[Stored records]
"""

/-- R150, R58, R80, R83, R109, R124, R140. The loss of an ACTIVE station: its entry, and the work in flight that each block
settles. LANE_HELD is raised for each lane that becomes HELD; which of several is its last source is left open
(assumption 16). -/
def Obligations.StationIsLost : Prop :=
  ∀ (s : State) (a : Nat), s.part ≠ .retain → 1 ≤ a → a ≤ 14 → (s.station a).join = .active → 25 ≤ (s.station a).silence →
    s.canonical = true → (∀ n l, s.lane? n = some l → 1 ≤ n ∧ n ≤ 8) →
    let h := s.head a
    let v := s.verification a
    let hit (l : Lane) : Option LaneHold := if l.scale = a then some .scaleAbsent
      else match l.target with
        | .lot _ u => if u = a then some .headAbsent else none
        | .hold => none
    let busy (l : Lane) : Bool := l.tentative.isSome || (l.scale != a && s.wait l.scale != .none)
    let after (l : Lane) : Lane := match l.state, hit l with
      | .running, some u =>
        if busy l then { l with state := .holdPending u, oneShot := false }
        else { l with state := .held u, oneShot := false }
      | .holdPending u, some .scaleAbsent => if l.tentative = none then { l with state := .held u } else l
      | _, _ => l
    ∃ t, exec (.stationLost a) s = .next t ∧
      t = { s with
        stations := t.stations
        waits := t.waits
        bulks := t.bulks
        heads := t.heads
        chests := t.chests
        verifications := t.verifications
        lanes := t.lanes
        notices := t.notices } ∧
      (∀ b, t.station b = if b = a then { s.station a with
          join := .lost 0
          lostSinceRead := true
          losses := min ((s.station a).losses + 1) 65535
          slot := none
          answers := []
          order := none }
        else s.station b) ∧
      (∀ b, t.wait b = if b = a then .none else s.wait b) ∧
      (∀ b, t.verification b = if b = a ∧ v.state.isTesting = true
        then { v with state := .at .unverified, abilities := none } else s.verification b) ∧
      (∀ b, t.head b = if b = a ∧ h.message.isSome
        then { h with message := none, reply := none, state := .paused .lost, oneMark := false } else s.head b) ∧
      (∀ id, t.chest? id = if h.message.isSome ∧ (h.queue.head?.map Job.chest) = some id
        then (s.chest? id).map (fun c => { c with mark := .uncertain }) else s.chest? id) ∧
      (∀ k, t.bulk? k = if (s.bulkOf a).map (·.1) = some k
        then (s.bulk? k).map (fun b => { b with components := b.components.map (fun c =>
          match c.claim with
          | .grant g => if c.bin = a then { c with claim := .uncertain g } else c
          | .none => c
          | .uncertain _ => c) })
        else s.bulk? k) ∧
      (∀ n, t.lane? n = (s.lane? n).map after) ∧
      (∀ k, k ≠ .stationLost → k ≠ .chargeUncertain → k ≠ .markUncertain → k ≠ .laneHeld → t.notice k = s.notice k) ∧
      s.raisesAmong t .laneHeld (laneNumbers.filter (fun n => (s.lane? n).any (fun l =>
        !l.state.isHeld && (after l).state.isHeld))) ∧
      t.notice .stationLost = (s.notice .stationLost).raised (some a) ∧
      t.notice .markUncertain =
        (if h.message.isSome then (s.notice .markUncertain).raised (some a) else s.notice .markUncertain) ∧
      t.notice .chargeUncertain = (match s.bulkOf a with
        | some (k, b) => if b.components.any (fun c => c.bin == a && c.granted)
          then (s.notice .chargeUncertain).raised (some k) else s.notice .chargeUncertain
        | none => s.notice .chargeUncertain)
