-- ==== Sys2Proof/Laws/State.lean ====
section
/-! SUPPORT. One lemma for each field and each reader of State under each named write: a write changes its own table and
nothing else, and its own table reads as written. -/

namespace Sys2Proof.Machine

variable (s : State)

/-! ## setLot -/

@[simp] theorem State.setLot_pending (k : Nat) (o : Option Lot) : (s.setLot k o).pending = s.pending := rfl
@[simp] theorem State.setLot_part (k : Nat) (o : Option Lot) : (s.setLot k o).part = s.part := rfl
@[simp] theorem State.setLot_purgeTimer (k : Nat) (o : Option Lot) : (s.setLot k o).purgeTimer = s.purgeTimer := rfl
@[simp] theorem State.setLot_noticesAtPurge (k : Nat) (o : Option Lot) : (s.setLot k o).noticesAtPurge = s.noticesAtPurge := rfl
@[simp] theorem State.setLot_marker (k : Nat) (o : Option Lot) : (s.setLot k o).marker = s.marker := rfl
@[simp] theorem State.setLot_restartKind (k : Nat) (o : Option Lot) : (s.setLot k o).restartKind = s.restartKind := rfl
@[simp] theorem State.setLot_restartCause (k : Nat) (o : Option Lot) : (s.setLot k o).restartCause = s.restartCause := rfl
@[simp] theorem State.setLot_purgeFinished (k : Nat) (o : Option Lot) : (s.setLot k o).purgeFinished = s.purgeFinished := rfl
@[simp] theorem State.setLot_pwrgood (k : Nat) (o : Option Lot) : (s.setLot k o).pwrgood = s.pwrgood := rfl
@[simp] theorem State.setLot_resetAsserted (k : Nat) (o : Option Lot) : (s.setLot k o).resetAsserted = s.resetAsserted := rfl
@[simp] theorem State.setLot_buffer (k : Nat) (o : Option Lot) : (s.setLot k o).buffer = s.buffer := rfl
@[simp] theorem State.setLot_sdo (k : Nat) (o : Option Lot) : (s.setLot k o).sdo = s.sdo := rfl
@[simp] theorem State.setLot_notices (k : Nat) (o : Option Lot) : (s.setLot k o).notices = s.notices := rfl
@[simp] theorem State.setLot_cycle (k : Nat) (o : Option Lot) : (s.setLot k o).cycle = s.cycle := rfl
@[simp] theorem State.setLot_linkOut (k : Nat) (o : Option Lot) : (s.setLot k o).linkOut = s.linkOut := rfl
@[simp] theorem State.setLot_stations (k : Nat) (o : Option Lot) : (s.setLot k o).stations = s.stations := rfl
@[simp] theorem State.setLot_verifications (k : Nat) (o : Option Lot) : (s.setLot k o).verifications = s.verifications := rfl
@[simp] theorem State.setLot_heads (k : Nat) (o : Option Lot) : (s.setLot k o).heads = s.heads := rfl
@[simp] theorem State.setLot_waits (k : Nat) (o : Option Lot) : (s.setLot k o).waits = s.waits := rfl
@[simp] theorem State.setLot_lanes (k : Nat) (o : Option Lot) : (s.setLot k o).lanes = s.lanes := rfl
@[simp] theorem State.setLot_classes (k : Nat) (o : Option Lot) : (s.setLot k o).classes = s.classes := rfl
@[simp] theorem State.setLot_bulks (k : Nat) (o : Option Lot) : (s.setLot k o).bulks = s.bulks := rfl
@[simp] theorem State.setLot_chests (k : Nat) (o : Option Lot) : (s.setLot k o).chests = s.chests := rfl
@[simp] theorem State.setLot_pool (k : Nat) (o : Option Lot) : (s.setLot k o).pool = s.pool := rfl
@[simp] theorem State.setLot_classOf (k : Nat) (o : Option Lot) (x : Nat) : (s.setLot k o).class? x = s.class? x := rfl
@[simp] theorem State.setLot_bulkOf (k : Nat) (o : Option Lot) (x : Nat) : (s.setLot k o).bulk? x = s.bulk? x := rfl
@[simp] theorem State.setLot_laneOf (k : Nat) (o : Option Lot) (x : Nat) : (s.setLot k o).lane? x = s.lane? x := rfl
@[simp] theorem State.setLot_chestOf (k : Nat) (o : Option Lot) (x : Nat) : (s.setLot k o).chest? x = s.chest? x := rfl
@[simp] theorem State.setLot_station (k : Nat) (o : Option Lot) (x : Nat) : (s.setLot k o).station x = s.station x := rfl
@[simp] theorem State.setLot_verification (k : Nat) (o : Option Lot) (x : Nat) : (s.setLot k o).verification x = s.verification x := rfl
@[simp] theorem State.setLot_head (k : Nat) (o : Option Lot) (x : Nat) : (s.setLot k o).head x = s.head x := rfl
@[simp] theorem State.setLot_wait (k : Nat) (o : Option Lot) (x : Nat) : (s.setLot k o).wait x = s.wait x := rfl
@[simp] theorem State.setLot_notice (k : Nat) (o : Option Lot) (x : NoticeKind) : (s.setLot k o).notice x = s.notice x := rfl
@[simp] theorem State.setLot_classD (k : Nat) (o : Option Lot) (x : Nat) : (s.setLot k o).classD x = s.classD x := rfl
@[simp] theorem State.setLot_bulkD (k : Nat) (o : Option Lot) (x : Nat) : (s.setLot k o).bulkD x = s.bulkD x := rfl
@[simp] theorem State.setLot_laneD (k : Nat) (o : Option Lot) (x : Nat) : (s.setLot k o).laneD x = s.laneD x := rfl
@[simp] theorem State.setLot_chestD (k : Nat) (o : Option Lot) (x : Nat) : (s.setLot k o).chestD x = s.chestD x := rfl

"""

* _TASK_: Return all lines in the entries above that carry the word "join".

* _WORKED SOLUTION_:
  ∀ (s : State) (a : Nat), s.part ≠ .retain → 1 ≤ a → a ≤ 14 → (s.station a).join = .active → 25 ≤ (s.station a).silence →
          join := .lost 0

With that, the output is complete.